City of Hope’s Dr. Leo Wang, the pediatric hematologist-oncologist who works with Chow, also said the process has gotten smoother, but he worries that the price of these treatments still poses hurdles for coverage.
“The challenges for the health care system are immense. This is a very expensive therapy,” he said, “For employer-based insurance plans it may be a little bit difficult to accommodate those costs.”
So far, the slow ramp up of patients in treatment has made coverage of early cases manageable, said David Joyner, CEO of CVS Health, the parent company of health insurer Aetna. But with demand expected to ramp up, he said many in the industry are looking at developing new payment models for the sickle cell treatments and other gene therapies on the horizon.
“There are emerging risk pools being developed … sometimes at the state Medicaid levels, and sometimes collectively across larger payers,” Joyner explained, so that the financial burden of the treatments is spread beyond just one state or one company.
“You have to think about a different payment model, because today’s payment model is not constructed to spread the cost,” he said. “But that takes time.”
A challenge for Medicaid
For state Medicaid programs, the challenge of affordability for the new sickle cell treatments may be even greater. More than half of sickle cell patients are covered under the federal-state government health plan for low-income Americans.
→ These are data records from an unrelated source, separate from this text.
-- ==== Sys2Proof/Proofs/Sprite.lean ====
section
/-! PROOF. The whole sprite, from its rows: which pixels it inverts and when it collides (43_display.md R166, R170). -/

namespace Sys2Proof.Machine

/-- Some 1 bit of some row lands on (qx, qy), the first row being row r of the sprite placed at (x, y). -/
def RowsHit (x y r : Nat) (rows : List Byte) (qx : Fin 64) (qy : Fin 32) : Prop :=
  ∃ k row, rows[k]? = some row ∧ RowHits x (rowOf (y + (r + k))) row 8 qx qy

variable {x y r : Nat} {row : Byte} {rows : List Byte} {qx : Fin 64} {qy : Fin 32}

theorem not_rowsHit_nil : ¬RowsHit x y r [] qx qy := by
  rintro ⟨k, row, hk, _⟩
  simp at hk

theorem rowsHit_cons : RowsHit x y r (row :: rows) qx qy ↔
    RowHits x (rowOf (y + r)) row 8 qx qy ∨ RowsHit x y (r + 1) rows qx qy := by
  constructor
  · rintro ⟨_ | k, row', hk, hit⟩
    · obtain rfl : row = row' := by simpa using hk
      exact .inl hit
    · exact .inr ⟨k, row', by simpa using hk, by rwa [Nat.add_right_comm r 1 k]⟩
  · rintro (hit | ⟨k, row', hk, hit⟩)
    · exact ⟨0, row, rfl, hit⟩
    · exact ⟨k + 1, row', by simpa using hk, by rwa [Nat.add_right_comm r 1 k] at hit⟩

/-- R170: from the top row, the hits are the sprite's mask. -/
theorem rowsHit_zero_iff_maskOn : RowsHit x y 0 rows qx qy ↔ maskOn x y rows qx qy := by
  constructor
  · rintro ⟨k, row, hk, b, hb, rfl, rfl, hs⟩
    exact ⟨k, b, row, hk, hb, hs, rfl, by simp [rowOf]⟩
  · rintro ⟨k, b, row, hk, hb, hs, hx, hy⟩
    exact ⟨k, row, hk, b, hb, Fin.ext hx, Fin.ext (by simpa [rowOf] using hy), hs⟩

/-- R170: a sprite of at most 32 rows does not meet itself: what its row r hits, no later row hits. -/
theorem not_rowsHit_of_rowHits (hr : r + (rows.length + 1) ≤ 32) (hit : RowHits x (rowOf (y + r)) row 8 qx qy) :
    ¬RowsHit x y (r + 1) rows qx qy := by
  obtain ⟨-, -, -, rfl, -⟩ := hit
  rintro ⟨k, row', hk, -, -, -, hy, -⟩
  have hlt : k < rows.length := (List.getElem?_eq_some_iff.mp hk).1
  have := rowOf_inj (by omega) (by omega) hy
  omega

/-- The rows of a blit from row r on, all they do: exactly the pixels they hit are inverted, and they collide exactly
when one of those was on before the first of them (R166). -/
theorem blitRows_spec (hr : r + rows.length ≤ 32) (acc : Bool × Framebuffer) :
    (∀ qx qy, (blitRows x y r rows acc).2.pix qx qy = true ↔
        (acc.2.pix qx qy = true ↔ ¬RowsHit x y r rows qx qy)) ∧
      ((blitRows x y r rows acc).1 = true ↔
        acc.1 = true ∨ ∃ qx qy, acc.2.pix qx qy = true ∧ RowsHit x y r rows qx qy) := by
  induction rows generalizing r acc with
  | nil => simp [blitRows, not_rowsHit_nil]
  | cons row rows ih =>
    rw [List.length_cons] at hr
    have disjoint : ∀ qx qy, RowHits x (rowOf (y + r)) row 8 qx qy → ¬RowsHit x y (r + 1) rows qx qy :=
      fun _ _ => not_rowsHit_of_rowHits hr
    obtain ⟨rowPix, rowCollision⟩ := blitRow_spec x (rowOf (y + r)) row acc 8 le_rfl
    simp only [blitRows]
    generalize (List.range 8).foldl (blitBit x (rowOf (y + r)) row) acc = drawn at *
    obtain ⟨restPix, restCollision⟩ := ih (r := r + 1) (by omega) drawn
    constructor
    · intro qx qy
      rw [restPix, rowPix, rowsHit_cons]
      by_cases hit : RowHits x (rowOf (y + r)) row 8 qx qy
      · simp [hit, disjoint qx qy hit]
      · simp [hit]
    · have untouched : ∀ qx qy, drawn.2.pix qx qy = true ∧ RowsHit x y (r + 1) rows qx qy ↔
          acc.2.pix qx qy = true ∧ RowsHit x y (r + 1) rows qx qy := by
        refine fun qx qy => and_congr_left fun rest => ?_
        have miss : ¬RowHits x (rowOf (y + r)) row 8 qx qy := fun hit => disjoint qx qy hit rest
        simp [rowPix, miss]
      rw [restCollision, rowCollision, or_assoc]
      simp only [untouched, rowsHit_cons, and_or_left, exists_or]

/-- R166, R170: drawing is XOR with the sprite's mask, and collides exactly when the mask meets a pixel that was on. -/
theorem drawSprite_spec (hr : rows.length ≤ 32) (fb : Framebuffer) :
    (∀ px py, (drawSprite x y rows fb).2.pix px py = true ↔ (fb.pix px py = true ↔ ¬maskOn x y rows px py)) ∧
      ((drawSprite x y rows fb).1 = true ↔ ∃ px py, fb.pix px py = true ∧ maskOn x y rows px py) := by
  simpa [drawSprite, rowsHit_zero_iff_maskOn] using
    blitRows_spec (x := x) (y := y) (r := 0) (rows := rows) (by omega) (false, fb)

end Sys2Proof.Machine
end

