-- ==== Sys2Proof/Proofs/RangeCheck.lean ====
section
/-! PROOF. The range check, made before anything is read or written (20_memory.md R52). -/

namespace Sys2Proof.Machine

variable {i : Instr} {s t : State}

/-- R52: an instruction whose range at I reaches 0x1000 takes the fault, with the lowest such address. -/
theorem exec_of_range_outside (hn : 0 < i.accessLength) (h : 0x1000 < s.I.toNat + i.accessLength) :
    exec i s = .next (haltedAt (.outOfRangeMemory (s.pc - 2) (max s.I.toNat 0x1000)) s) := by
  cases i with
  | drw _ _ _ | ldB _ | storeRegs _ | loadRegs _ => exact withRange_outside hn.ne' h
  | _ => exact absurd hn (lt_irrefl 0)

/-- R52: from Running, only a range at I that reaches 0x1000 ends in an address fault. -/
theorem range_outside_of_exec {A : Word} {a : Nat} (hr : s.run = .running) (h : exec i s = .next t)
    (ht : t.run = .halted (.outOfRangeMemory A a)) : 0 < i.accessLength ∧ 0x1000 < s.I.toNat + i.accessLength := by
  obtain kept | ⟨x, -, waits⟩ | ⟨r, rfl, raised⟩ := exec_runOutcome h
  · simp [kept, hr] at ht
  · simp [waits] at ht
  · obtain rfl : r = .outOfRangeMemory A a := Run.halted.inj ht
    exact raised.range rfl

/-- R82: a step of a running core whose fetch faults executes nothing. -/
theorem step_of_fetch_error {r : FaultRecord} (hr : s.run = .running) (hf : s.fetch = .error r) :
    step s = .next { s with run := .halted r } := by
  simp [step, stepAction, cycle, hr, hf, State.setRun]

/-- Settles O10: the four instructions with a range are `withRange` at I, every other address fault is ruled out by the
cases of the sub-state, and a fetch has its own range check. -/
theorem wholeRangeIsCheckedFirst : Obligations.WholeRangeIsCheckedFirst := by
  refine ⟨fun i s hn h => exec_of_range_outside hn h, fun i s t hr hin h A a ht => ?_,
    fun _ _ s => ⟨_, withRange_inside (base := s.base) (s := s) (.inl rfl), rfl⟩,
    fun s hr h => step_of_fetch_error hr (fetch_outside (by omega))⟩
  obtain ⟨hn, hout⟩ := range_outside_of_exec hr h ht
  omega

end Sys2Proof.Machine
end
Southern states like Georgia, Florida and Mississippi have some the largest concentrations of sickle cell patients, according to a study by researchers at the University of Chicago.
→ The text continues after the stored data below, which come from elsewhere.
-- ==== Sys2Proof/Decode.lean ====
section
/-! DEFINITION. The decoder of command words, total on all 2^32 words, and the encoder (30_encoding R110 to R126). -/

namespace Sys2Proof

/-- Why a word is no command (30_encoding R120, R121). Execution turns either into the error ILLEGAL. -/
inductive Reject where
  /-- OP is one of the reserved values of R120. -/
  | unknownOpcode (op : Byte)
  /-- A reserved bit of the opcode's format is 1 (R121). -/
  | reservedBits (w : Word)
  deriving DecidableEq, Repr

/-- The twelve opcodes of the map (30_encoding R118). -/
inductive Opcode where
  | nop | resetDc | restart | loadDqt | loadDht | decodeBlock | idct | upsample | ycc2rgb | cvt565To8888 | cvt8888To565
  | blend
  deriving DecidableEq, Repr

/-- The six formats (30_encoding R111). -/
inductive Format where
  | n | d | q | u | y | b
  deriving DecidableEq, Repr

/-- OP as the map gives it (30_encoding R118). -/
def opcodeByte : Opcode → Byte
  | .nop => 0x00
  | .resetDc => 0x01
  | .restart => 0x02
  | .loadDqt => 0x08
  | .loadDht => 0x09
  | .decodeBlock => 0x10
  | .idct => 0x20
  | .upsample => 0x30
  | .ycc2rgb => 0x38
  | .cvt565To8888 => 0x50
  | .cvt8888To565 => 0x51
  | .blend => 0x60

/-- The opcode an OP byte names, none for a reserved value (30_encoding R118, R120). -/
def opcodeOf (op : Byte) : Option Opcode :=
  if op = 0x00#8 then some .nop
  else if op = 0x01#8 then some .resetDc
  else if op = 0x02#8 then some .restart
  else if op = 0x08#8 then some .loadDqt
  else if op = 0x09#8 then some .loadDht
  else if op = 0x10#8 then some .decodeBlock
  else if op = 0x20#8 then some .idct
  else if op = 0x30#8 then some .upsample
  else if op = 0x38#8 then some .ycc2rgb
  else if op = 0x50#8 then some .cvt565To8888
  else if op = 0x51#8 then some .cvt8888To565
  else if op = 0x60#8 then some .blend
  else none

/-- The format of each opcode (30_encoding R118). -/
def formatOf : Opcode → Format
  | .nop => .n
  | .resetDc => .n
  | .restart => .n
  | .loadDqt => .n
  | .loadDht => .n
  | .decodeBlock => .d
  | .idct => .q
  | .upsample => .u
  | .ycc2rgb => .y
  | .cvt565To8888 => .n
  | .cvt8888To565 => .n
  | .blend => .b

/-- The reserved bits of a format, which must be 0 (30_encoding R111, R118, R121). -/
def reservedMask : Format → Word
  | .n => 0xFFFFFF00
  | .d => 0xFFFFCC00
  | .q => 0xFFFFCC00
  | .u => 0xFFFFF000
  | .y => 0xFFFFFE00
  | .b => 0xFFFFFC00

/-- A format bit as a pixel format (20_memory R90). -/
def pixelFormatOf (b : Bool) : PixelFormat := if b then .argb8888 else .rgb565

/-- A pixel format as its command bit (20_memory R90). -/
def pixelFormatBit : PixelFormat → Bool
  | .rgb565 => false
  | .argb8888 => true

/-- The operand fields of a word, by opcode (30_encoding R112 to R117). -/
def extract (w : Word) : Opcode → Instr
  | .nop => .nop
  | .resetDc => .resetDc
  | .restart => .restart
  | .loadDqt => .loadDqt
  | .loadDht => .loadDht
  | .decodeBlock => .decodeBlock (w.extractLsb' 8 2) (w.getLsbD 12) (w.getLsbD 13)
  | .idct => .idct (w.extractLsb' 8 2) (w.getLsbD 12) (w.getLsbD 13)
  | .upsample => .upsample (w.extractLsb' 8 2) (w.extractLsb' 10 2)
  | .ycc2rgb => .ycc2rgb (w.getLsbD 8)
  | .cvt565To8888 => .cvt565To8888
  | .cvt8888To565 => .cvt8888To565
  | .blend => .blend (pixelFormatOf (w.getLsbD 8)) (pixelFormatOf (w.getLsbD 9))

/-- The decoder (30_encoding R125): a command, or the reason the word is ILLEGAL. -/
def decode (w : Word) : Except Reject Instr :=
  match opcodeOf (w.extractLsb' 0 8) with
  | none => .error (.unknownOpcode (w.extractLsb' 0 8))
  | some op => if w &&& reservedMask (formatOf op) = 0#32 then .ok (extract w op) else .error (.reservedBits w)

/-- The opcode of a command (30_encoding R118). -/
def instrOpcode : Instr → Opcode
  | .nop => .nop
  | .resetDc => .resetDc
  | .restart => .restart
  | .loadDqt => .loadDqt
  | .loadDht => .loadDht
  | .decodeBlock _ _ _ => .decodeBlock
  | .idct _ _ _ => .idct
  | .upsample _ _ => .upsample
  | .ycc2rgb _ => .ycc2rgb
  | .cvt565To8888 => .cvt565To8888
  | .cvt8888To565 => .cvt8888To565
  | .blend _ _ => .blend

/-- A one-bit field at its place in the word. -/
def flagAt (b : Bool) (n : Nat) : Word := (BitVec.ofBool b).setWidth 32 <<< n

/-- A two-bit field at its place in the word. -/
def pairAt (f : BitVec 2) (n : Nat) : Word := f.setWidth 32 <<< n

/-- The operand fields of a command at their places (30_encoding R111, R126). -/
def operandBits : Instr → Word
  | .nop => 0
  | .resetDc => 0
  | .restart => 0
  | .loadDqt => 0
  | .loadDht => 0
  | .decodeBlock comp dcsel acsel => pairAt comp 8 ||| flagAt dcsel 12 ||| flagAt acsel 13
  | .idct qsel lshift raw => pairAt qsel 8 ||| flagAt lshift 12 ||| flagAt raw 13
  | .upsample hr vr => pairAt hr 8 ||| pairAt vr 10
  | .ycc2rgb gray => flagAt gray 8
  | .cvt565To8888 => 0
  | .cvt8888To565 => 0
  | .blend sfmt dfmt => flagAt (pixelFormatBit sfmt) 8 ||| flagAt (pixelFormatBit dfmt) 9

/-- The encoder (30_encoding R126): the word a host writes to CMD for a command. -/
def encode (i : Instr) : Word := (opcodeByte (instrOpcode i)).setWidth 32 ||| operandBits i

/-- The decoder's answer for the opcode table's bits: a command is one 32-bit word, numbered as the table numbers it
(30_encoding R110), and bits above `nbits` are 0. -/
def decodeTableWord (nbits w : Nat) : Option Instr :=
  match decode (BitVec.ofNat 32 (w % 2 ^ nbits)) with
  | .ok i => some i
  | .error _ => none

end Sys2Proof
end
The Biden administration developed a Cell and Gene Therapy payment model under the Centers for Medicare and Medicaid, which will provide states with an outcomes-based discounted price and provide some funding for the new drugs. The deadline for states to apply for the program is Feb. 28, with the first federal grants to help pay for the drugs on track to begin in June, according to CMS officials.
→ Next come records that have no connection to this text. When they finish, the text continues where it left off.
-- ==== Sys2Proof/Machine/Idct.lean ====
section
/-! DEFINITION. Dequantisation, de-zig-zag and the 8×8 inverse DCT (43_idct). -/

namespace Sys2Proof.Machine

/-- The zig-zag table ZZ (43_idct R232). -/
def zigzag : List Nat :=
  [0, 1, 8, 16, 9, 2, 3, 10, 17, 24, 32, 25, 18, 11, 4, 5] ++
  [12, 19, 26, 33, 40, 48, 41, 34, 27, 20, 13, 6, 7, 14, 21, 28] ++
  [35, 42, 49, 56, 57, 50, 43, 36, 29, 22, 15, 23, 30, 37, 44, 51] ++
  [58, 59, 52, 45, 38, 31, 39, 46, 53, 60, 61, 54, 47, 55, 62, 63]

/-- Scatter values to the natural positions a list names: `F[position] = value`. -/
def scatter : List Nat → List Int → List Int → List Int
  | p :: ps, v :: vs, f => scatter ps vs (f.set p v)
  | _, _, f => f

/-- The dequantised values in zig-zag order: `sat16(Z[k] * QT[q][k])` (43_idct R233). -/
def dequantised (z : List Int) (t : QuantTable) : List Int :=
  List.zipWith (fun v e => sat16 (v * (e.toNat : Int))) z t.toList

/-- `Prepare(Z, q, raw)`: the natural-order block F (43_idct R233). -/
def prepare (z : List Int) (t : QuantTable) (raw : Bool) : List Int :=
  if raw then z else scatter zigzag (dequantised z t) (List.replicate 64 0)

/-- The fixed-point constants (43_idct R234). -/
def w1 : Int := 2841

/-- See `w1`. -/
def w2 : Int := 2676

/-- See `w1`. -/
def w3 : Int := 2408

/-- See `w1`. -/
def w5 : Int := 1609

/-- See `w1`. -/
def w6 : Int := 1108

/-- See `w1`. -/
def w7 : Int := 565

/-- Stages 3 and 4 of a pass, from the values stage 2 leaves; `>>` is floor division by a power of two (43_idct R236,
R237, 00_scope R14). -/
def lastStages (shift : Nat) (x0 x1 x2 x3 x4 x5 x6 x8 : Int) : List Int :=
  let x7 := x8 + x3
  let x8 := x8 - x3
  let x3 := x0 + x2
  let x0 := x0 - x2
  let x2 := (181 * (x4 + x5) + 128) >>> 8
  let x4 := (181 * (x4 - x5) + 128) >>> 8
  [(x7 + x1) >>> shift, (x3 + x2) >>> shift, (x0 + x4) >>> shift, (x8 + x6) >>> shift,
   (x8 - x6) >>> shift, (x0 - x4) >>> shift, (x3 - x2) >>> shift, (x7 - x1) >>> shift]

/-- `RowPass(b[0..7])` (43_idct R236). -/
def rowPass (b0 b1 b2 b3 b4 b5 b6 b7 : Int) : List Int :=
  let x0 := b0 * 2 ^ 11 + 128
  let x1 := b4 * 2 ^ 11
  let x2 := b6
  let x3 := b2
  let x4 := b1
  let x5 := b7
  let x6 := b5
  let x7 := b3
  let x8 := w7 * (x4 + x5)
  let x4 := x8 + (w1 - w7) * x4
  let x5 := x8 - (w1 + w7) * x5
  let x8 := w3 * (x6 + x7)
  let x6 := x8 - (w3 - w5) * x6
  let x7 := x8 - (w3 + w5) * x7
  let x8 := x0 + x1
  let x0 := x0 - x1
  let x1 := w6 * (x3 + x2)
  let x2 := x1 - (w2 + w6) * x2
  let x3 := x1 + (w2 - w6) * x3
  let x1 := x4 + x6
  let x4 := x4 - x6
  let x6 := x5 + x7
  let x5 := x5 - x7
  lastStages 8 x0 x1 x2 x3 x4 x5 x6 x8

/-- `ColPass(b[0..7])` (43_idct R237). -/
def colPass (b0 b1 b2 b3 b4 b5 b6 b7 : Int) : List Int :=
  let x0 := b0 * 2 ^ 8 + 8192
  let x1 := b4 * 2 ^ 8
  let x2 := b6
  let x3 := b2
  let x4 := b1
  let x5 := b7
  let x6 := b5
  let x7 := b3
  let x8 := w7 * (x4 + x5) + 4
  let x4 := (x8 + (w1 - w7) * x4) >>> 3
  let x5 := (x8 - (w1 + w7) * x5) >>> 3
  let x8 := w3 * (x6 + x7) + 4
  let x6 := (x8 - (w3 - w5) * x6) >>> 3
  let x7 := (x8 - (w3 + w5) * x7) >>> 3
  let x8 := x0 + x1
  let x0 := x0 - x1
  let x1 := w6 * (x3 + x2) + 4
  let x2 := (x1 - (w2 + w6) * x2) >>> 3
  let x3 := (x1 + (w2 - w6) * x3) >>> 3
  let x1 := x4 + x6
  let x4 := x4 - x6
  let x6 := x5 + x7
  let x5 := x5 - x7
  lastStages 14 x0 x1 x2 x3 x4 x5 x6 x8

/-- A pass over the eight elements of a list. -/
def passOn (pass : Int → Int → Int → Int → Int → Int → Int → Int → List Int) (f : Nat → Int) : List Int :=
  pass (f 0) (f 1) (f 2) (f 3) (f 4) (f 5) (f 6) (f 7)

/-- The row results, eight lists of eight (43_idct R235). -/
def rowResults (f : List Int) : List (List Int) :=
  (List.range 8).map fun r => passOn rowPass fun u => f.getD (8 * r + u) 0

/-- The column results, one list for each column (43_idct R235). -/
def colResults (rows : List (List Int)) : List (List Int) :=
  (List.range 8).map fun c => passOn colPass fun v => (rows.getD v []).getD c 0

/-- `IdctCore(F)`, as `O[row][col]` (43_idct R235); CW11 is the only kernel (R234). -/
def idctCore (k : IdctKernel) (f : List Int) (row col : Nat) : Int :=
  match k with
  | .cw11 => ((colResults (rowResults f)).getD col []).getD row 0

/-- The 64 input coefficients, contiguous at SRC_ADDR (43_idct R230). -/
def idctInput (s : State) : List Int :=
  (List.range 64).map fun i =>
    (BitVec.ofNat 16 (Memory.load s.mem 2 (s.srcAddr + BitVec.ofNat 32 (2 * i)))).toInt

/-- The output sample at (row, col): the clip, then the level shift (43_idct R230, R239, R240). -/
def idctSample (c : Config) (o : Int) (lshift : Bool) : Int := clamp o c.clipLo c.clipHi + (if lshift then 128 else 0)

/-- The prologue of IDCT after QSEL has been checked: table validity, then alignment (40_control R142, 43_idct R230). -/
def idctPrologue (s : State) (q : Fin 3) (raw : Bool) : Prologue :=
  if raw = false ∧ s.qv.get q = false then .error .noTable 0#32
  else alignPrologue [(s.srcAddr, 2), (s.dstAddr, 2), (s.dstStride, 2)]

/-- The address of output sample (row, col) (43_idct R230). -/
def idctDst (s : State) (rc : Nat × Nat) : Word := elem s.dstAddr s.dstStride rc.1 rc.2 2

/-- The accesses of IDCT in order: the 64 reads, then the 64 writes in row-major order (43_idct R230, R231). -/
def idctPlan (s : State) : List Access :=
  ((List.range 64).map fun i => ⟨.read, s.srcAddr + BitVec.ofNat 32 (2 * i), 2, 0⟩) ++
  (cells 8 8).map fun rc => ⟨.write, idctDst s rc, 2, 0⟩

/-- Write samples to the output elements, in order. -/
def storeSamples (s : State) (sample : Nat × Nat → Int) : List (Nat × Nat) → Memory → Memory
  | [], m => m
  | rc :: rcs, m =>
    storeSamples s sample rcs (Memory.store m 2 (idctDst s rc) (BitVec.ofInt 16 (sample rc)).toNat)

/-- Memory after IDCT (43_idct R230). -/
def idctMem (s : State) (q : Fin 3) (lshift raw : Bool) : Memory :=
  let f := prepare (idctInput s) (s.qt.get q) raw
  storeSamples s (fun rc => idctSample s.cfg (idctCore s.cfg.kernel f rc.1 rc.2) lshift) (cells 8 8) s.mem

/-- IDCT (43_idct R230). -/
def execIdct (qsel : BitVec 2) (lshift raw : Bool) (s : State) : Answer :=
  match index3 qsel with
  | none => .next (s.raise .illegal 0#32)
  | some q =>
    afterPrologue (idctPrologue s q raw) s
      (perform s [] (idctPlan s) ((s.setMem (idctMem s q lshift raw)).complete 0#32) (s.drawWrites (idctPlan s)))

end Sys2Proof.Machine
end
Under the new payment model, states could receive up to $9.5 million in federal funding, but even with discounted prices that may not begin to cover the costs of treating Medicaid patients in some cases.
Researchers at Oregon Health & Science University calculated that the 10 states with the largest sickle cell populations could see a mean budget impact of $30 million, based on an estimate of treatments priced at just under $1.9 million.
Those increased costs would come at a time when the Trump administration and the Republican-controlled Congress are looking for ways to cut federal spending. The administration has already begun to cut staffing at health agencies, and federal funding for state Medicaid programs is expected to be on the table in upcoming budget proposals.
Health and Human Services Secretary Robert F. Kennedy Jr. said during his confirmation hearings last month that he is committed to maintaining staffing to provide coordination of sickle cell coverage across the department and other agencies, without specifically discussing funding for the new gene therapies or Medicaid overall.
“I have many friends who have sickle cell. I’ve seen the suffering they endure,” Kennedy said. “There are now promising gene therapies. They are very, very expensive, but it’s something that [National Institutes of Health] should be enthusiastically supporting — that kind of research.”
Sean Chow said he is grateful to the researchers who developed the gene therapy, which he hopes will allow his son to have a more normal future, without debilitating episodes of pain. He wants other families to have the same opportunity to access the high-priced gene therapies for their loved ones.
“Having a child with sickle cell has been heartbreaking,” he said. “I’m hoping as more and more patients get the therapy, the cost can be driven down.”